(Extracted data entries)
========
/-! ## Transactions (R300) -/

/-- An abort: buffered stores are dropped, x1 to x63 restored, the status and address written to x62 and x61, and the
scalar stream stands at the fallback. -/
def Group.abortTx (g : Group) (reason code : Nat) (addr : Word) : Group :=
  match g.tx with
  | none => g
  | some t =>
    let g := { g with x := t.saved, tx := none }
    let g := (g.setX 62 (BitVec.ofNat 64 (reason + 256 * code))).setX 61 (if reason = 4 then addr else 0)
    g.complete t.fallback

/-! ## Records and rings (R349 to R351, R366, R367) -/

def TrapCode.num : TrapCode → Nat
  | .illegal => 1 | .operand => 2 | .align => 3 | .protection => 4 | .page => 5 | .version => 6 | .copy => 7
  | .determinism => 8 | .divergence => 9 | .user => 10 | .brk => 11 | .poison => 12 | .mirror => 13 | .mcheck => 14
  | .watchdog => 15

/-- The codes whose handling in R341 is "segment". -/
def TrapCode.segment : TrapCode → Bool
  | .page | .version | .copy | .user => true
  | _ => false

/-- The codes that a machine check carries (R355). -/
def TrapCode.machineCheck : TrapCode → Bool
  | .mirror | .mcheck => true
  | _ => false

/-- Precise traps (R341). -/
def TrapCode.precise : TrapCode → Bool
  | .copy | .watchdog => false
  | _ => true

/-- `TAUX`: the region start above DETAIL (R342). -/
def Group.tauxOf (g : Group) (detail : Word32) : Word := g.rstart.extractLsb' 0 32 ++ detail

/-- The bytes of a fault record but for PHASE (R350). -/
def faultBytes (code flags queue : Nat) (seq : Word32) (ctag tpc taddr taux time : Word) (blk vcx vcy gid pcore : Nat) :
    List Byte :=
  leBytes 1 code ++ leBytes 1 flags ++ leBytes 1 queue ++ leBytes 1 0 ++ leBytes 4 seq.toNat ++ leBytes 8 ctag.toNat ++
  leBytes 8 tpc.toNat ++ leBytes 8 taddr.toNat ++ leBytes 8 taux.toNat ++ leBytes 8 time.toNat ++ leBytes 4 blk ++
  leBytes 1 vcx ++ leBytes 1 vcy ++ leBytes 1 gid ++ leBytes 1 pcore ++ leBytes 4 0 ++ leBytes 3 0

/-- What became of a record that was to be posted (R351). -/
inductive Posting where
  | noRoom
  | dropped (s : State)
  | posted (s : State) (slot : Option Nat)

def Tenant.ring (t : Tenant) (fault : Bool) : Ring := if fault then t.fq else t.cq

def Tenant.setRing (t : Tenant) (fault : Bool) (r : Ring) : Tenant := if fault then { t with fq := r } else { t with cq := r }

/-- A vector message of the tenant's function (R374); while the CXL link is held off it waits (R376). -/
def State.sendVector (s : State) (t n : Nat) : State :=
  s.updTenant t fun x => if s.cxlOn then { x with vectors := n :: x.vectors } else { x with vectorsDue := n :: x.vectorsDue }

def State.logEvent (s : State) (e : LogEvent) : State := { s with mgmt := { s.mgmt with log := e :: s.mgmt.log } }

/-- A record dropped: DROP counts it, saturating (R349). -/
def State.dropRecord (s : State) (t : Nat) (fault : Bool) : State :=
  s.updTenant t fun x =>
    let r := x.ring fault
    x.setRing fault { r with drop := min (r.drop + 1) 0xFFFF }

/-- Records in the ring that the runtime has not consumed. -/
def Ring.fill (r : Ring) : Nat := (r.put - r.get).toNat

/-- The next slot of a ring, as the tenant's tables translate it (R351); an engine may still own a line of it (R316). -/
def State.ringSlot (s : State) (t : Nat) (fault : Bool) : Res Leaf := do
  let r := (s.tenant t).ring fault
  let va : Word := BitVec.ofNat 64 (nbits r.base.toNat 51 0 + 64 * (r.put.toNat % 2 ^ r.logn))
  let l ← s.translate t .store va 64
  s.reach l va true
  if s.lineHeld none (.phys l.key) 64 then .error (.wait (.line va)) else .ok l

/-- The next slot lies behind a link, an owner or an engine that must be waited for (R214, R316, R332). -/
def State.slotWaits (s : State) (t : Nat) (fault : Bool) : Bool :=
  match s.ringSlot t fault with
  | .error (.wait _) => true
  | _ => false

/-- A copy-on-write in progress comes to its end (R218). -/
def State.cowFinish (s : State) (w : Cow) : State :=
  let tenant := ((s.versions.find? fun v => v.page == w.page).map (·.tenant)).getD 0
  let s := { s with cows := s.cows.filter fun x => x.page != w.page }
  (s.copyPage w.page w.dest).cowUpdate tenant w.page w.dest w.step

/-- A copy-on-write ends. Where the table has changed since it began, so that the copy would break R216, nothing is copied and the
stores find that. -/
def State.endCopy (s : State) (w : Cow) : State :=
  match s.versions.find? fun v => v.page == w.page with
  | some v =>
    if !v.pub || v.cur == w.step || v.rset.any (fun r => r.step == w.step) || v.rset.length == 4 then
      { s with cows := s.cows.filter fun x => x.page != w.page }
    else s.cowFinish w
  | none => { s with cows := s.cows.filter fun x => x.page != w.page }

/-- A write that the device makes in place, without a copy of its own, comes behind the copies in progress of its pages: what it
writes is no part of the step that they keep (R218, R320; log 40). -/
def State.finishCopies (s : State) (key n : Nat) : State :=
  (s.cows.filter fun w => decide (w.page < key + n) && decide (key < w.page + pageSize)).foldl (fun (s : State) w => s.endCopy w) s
========
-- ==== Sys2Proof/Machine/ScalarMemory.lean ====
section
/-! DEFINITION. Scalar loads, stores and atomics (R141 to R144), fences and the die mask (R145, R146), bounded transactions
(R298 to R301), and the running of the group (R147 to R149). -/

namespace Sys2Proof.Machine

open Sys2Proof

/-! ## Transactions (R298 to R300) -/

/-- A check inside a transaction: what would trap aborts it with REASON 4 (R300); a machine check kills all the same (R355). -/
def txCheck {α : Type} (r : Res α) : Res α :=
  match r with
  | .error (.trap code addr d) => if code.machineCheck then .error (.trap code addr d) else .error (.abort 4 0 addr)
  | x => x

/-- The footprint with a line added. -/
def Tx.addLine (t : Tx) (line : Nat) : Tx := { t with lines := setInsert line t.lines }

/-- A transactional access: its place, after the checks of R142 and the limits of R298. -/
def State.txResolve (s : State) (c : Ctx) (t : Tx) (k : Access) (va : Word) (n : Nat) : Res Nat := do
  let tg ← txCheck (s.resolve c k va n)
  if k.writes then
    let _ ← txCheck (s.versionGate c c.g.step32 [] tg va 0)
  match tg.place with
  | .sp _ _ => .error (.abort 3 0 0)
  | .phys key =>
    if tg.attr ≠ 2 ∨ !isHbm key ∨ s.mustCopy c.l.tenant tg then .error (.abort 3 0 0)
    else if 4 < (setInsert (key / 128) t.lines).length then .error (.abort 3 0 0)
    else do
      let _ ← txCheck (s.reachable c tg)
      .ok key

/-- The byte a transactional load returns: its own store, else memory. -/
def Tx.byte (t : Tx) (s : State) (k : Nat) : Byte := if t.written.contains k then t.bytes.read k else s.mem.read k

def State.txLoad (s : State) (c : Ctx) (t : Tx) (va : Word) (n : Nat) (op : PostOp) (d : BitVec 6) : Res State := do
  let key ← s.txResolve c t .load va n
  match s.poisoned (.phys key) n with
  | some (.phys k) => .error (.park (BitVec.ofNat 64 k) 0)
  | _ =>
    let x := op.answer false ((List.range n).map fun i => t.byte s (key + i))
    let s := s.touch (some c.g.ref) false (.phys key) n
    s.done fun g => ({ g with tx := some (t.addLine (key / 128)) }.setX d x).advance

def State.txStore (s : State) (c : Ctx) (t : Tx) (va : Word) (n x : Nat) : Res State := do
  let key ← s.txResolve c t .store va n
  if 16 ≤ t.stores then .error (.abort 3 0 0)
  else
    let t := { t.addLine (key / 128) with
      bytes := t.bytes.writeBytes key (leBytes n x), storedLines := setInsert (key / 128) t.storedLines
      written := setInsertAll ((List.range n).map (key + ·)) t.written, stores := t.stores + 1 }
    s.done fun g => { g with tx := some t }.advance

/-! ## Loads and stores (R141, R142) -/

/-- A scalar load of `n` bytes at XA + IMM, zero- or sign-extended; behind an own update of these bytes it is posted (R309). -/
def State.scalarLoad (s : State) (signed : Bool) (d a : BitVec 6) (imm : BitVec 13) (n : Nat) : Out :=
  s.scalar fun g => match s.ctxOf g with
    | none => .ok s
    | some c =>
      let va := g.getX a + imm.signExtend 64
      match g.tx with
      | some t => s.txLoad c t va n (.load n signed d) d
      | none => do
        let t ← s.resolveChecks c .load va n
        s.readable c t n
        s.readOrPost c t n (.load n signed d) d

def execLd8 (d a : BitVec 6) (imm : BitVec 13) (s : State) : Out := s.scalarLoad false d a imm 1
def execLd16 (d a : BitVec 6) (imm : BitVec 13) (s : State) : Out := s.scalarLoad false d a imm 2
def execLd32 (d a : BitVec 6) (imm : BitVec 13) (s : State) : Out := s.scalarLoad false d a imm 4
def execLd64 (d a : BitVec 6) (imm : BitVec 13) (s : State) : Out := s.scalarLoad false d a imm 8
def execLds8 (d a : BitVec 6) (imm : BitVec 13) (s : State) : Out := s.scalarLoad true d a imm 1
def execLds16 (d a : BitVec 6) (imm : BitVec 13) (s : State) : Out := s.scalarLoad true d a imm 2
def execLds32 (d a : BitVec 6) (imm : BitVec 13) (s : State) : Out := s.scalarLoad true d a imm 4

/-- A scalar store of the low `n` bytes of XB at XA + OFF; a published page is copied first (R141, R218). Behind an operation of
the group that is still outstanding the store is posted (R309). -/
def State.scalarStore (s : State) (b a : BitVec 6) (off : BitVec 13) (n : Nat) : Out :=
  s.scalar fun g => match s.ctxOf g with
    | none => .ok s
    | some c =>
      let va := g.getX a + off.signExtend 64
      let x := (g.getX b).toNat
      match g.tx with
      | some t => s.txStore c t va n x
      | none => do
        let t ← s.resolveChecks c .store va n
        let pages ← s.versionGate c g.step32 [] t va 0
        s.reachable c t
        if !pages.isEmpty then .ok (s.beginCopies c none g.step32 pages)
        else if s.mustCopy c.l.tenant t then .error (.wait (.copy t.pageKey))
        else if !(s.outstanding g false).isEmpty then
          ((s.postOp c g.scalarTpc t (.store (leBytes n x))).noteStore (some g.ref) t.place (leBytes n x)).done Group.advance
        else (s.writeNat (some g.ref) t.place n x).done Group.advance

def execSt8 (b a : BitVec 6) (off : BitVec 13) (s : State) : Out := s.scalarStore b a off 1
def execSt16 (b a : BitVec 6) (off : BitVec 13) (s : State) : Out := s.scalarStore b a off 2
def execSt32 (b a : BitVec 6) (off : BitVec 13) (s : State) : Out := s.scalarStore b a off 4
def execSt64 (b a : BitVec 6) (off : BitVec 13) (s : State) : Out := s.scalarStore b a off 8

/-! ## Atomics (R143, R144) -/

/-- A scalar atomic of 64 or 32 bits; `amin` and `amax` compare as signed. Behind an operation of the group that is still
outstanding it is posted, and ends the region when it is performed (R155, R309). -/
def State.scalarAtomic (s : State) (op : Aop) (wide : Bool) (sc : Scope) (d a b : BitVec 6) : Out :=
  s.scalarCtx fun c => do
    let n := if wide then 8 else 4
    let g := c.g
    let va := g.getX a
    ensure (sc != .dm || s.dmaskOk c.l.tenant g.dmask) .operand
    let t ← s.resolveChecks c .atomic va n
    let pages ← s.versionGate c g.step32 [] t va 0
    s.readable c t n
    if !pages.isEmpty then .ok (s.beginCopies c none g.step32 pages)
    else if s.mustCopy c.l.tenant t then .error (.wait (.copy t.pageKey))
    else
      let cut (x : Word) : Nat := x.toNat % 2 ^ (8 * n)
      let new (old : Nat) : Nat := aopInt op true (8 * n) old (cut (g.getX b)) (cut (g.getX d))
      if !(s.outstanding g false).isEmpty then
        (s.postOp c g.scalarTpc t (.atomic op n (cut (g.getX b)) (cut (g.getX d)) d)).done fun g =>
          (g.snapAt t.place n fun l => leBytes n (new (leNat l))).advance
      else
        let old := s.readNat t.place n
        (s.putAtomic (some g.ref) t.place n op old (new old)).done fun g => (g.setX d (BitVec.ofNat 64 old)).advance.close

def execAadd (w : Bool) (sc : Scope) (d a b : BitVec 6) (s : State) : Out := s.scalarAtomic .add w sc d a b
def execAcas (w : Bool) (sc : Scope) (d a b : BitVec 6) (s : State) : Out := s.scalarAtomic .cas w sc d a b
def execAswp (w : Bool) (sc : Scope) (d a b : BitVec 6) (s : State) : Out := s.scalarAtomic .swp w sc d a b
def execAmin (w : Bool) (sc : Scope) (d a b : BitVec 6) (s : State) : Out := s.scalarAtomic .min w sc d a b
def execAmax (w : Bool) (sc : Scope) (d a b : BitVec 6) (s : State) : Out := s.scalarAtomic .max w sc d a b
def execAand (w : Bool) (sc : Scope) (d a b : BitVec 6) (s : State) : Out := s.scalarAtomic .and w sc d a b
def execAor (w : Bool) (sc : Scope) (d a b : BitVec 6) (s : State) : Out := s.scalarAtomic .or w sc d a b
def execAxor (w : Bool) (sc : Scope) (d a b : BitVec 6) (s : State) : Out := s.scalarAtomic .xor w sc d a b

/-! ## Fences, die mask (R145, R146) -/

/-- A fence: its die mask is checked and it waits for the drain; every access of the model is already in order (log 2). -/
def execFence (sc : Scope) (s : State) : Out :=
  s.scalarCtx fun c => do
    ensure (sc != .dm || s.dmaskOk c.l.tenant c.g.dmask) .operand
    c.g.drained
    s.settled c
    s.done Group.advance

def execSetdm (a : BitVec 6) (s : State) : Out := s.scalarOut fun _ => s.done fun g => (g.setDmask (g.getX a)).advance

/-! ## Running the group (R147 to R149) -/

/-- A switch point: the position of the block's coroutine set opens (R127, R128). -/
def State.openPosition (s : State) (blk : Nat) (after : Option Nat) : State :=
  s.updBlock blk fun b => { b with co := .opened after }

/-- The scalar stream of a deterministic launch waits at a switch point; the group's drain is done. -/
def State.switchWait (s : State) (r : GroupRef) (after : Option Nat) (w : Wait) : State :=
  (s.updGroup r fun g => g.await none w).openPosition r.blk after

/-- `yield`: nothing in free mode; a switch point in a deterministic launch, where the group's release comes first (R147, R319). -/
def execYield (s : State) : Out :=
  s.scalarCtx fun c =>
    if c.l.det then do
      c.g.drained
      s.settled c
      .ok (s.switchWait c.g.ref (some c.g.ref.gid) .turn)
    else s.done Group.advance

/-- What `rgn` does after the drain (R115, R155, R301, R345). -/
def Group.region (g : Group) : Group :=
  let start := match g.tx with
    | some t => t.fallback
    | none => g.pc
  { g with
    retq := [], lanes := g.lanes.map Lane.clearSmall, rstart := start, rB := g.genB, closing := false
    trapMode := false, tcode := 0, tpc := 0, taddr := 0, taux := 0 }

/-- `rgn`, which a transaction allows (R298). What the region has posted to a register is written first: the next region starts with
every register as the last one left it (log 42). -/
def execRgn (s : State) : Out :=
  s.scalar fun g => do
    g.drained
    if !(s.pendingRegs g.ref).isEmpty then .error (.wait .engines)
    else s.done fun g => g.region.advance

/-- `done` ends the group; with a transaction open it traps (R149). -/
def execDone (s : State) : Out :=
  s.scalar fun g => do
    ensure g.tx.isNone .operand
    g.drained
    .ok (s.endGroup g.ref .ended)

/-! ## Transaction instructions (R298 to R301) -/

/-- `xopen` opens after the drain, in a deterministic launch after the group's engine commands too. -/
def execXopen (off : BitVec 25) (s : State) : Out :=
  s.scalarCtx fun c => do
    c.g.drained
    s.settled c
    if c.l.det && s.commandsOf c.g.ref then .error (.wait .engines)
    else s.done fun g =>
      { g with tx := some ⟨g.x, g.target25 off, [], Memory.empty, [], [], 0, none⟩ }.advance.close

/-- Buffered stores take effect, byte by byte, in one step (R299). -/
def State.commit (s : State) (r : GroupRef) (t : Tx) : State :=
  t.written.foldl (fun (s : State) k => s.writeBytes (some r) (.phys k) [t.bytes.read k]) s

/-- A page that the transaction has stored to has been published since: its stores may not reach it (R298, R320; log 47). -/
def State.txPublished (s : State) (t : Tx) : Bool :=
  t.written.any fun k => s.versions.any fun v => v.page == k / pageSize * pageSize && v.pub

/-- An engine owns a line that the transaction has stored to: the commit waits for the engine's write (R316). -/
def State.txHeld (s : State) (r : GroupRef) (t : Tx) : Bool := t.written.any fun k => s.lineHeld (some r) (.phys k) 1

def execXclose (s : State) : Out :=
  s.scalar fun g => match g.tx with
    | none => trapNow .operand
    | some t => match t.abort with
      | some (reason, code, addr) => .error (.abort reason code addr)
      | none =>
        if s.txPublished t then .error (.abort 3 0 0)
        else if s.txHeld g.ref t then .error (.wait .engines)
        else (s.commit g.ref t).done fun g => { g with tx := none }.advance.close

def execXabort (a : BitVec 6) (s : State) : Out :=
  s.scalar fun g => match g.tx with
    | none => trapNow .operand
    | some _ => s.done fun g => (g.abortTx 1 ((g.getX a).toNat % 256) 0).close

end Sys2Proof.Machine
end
========
**Activity**: Find how many lines of the entries contain "traps". Respond with the number only.

**Response to the exercise**: 2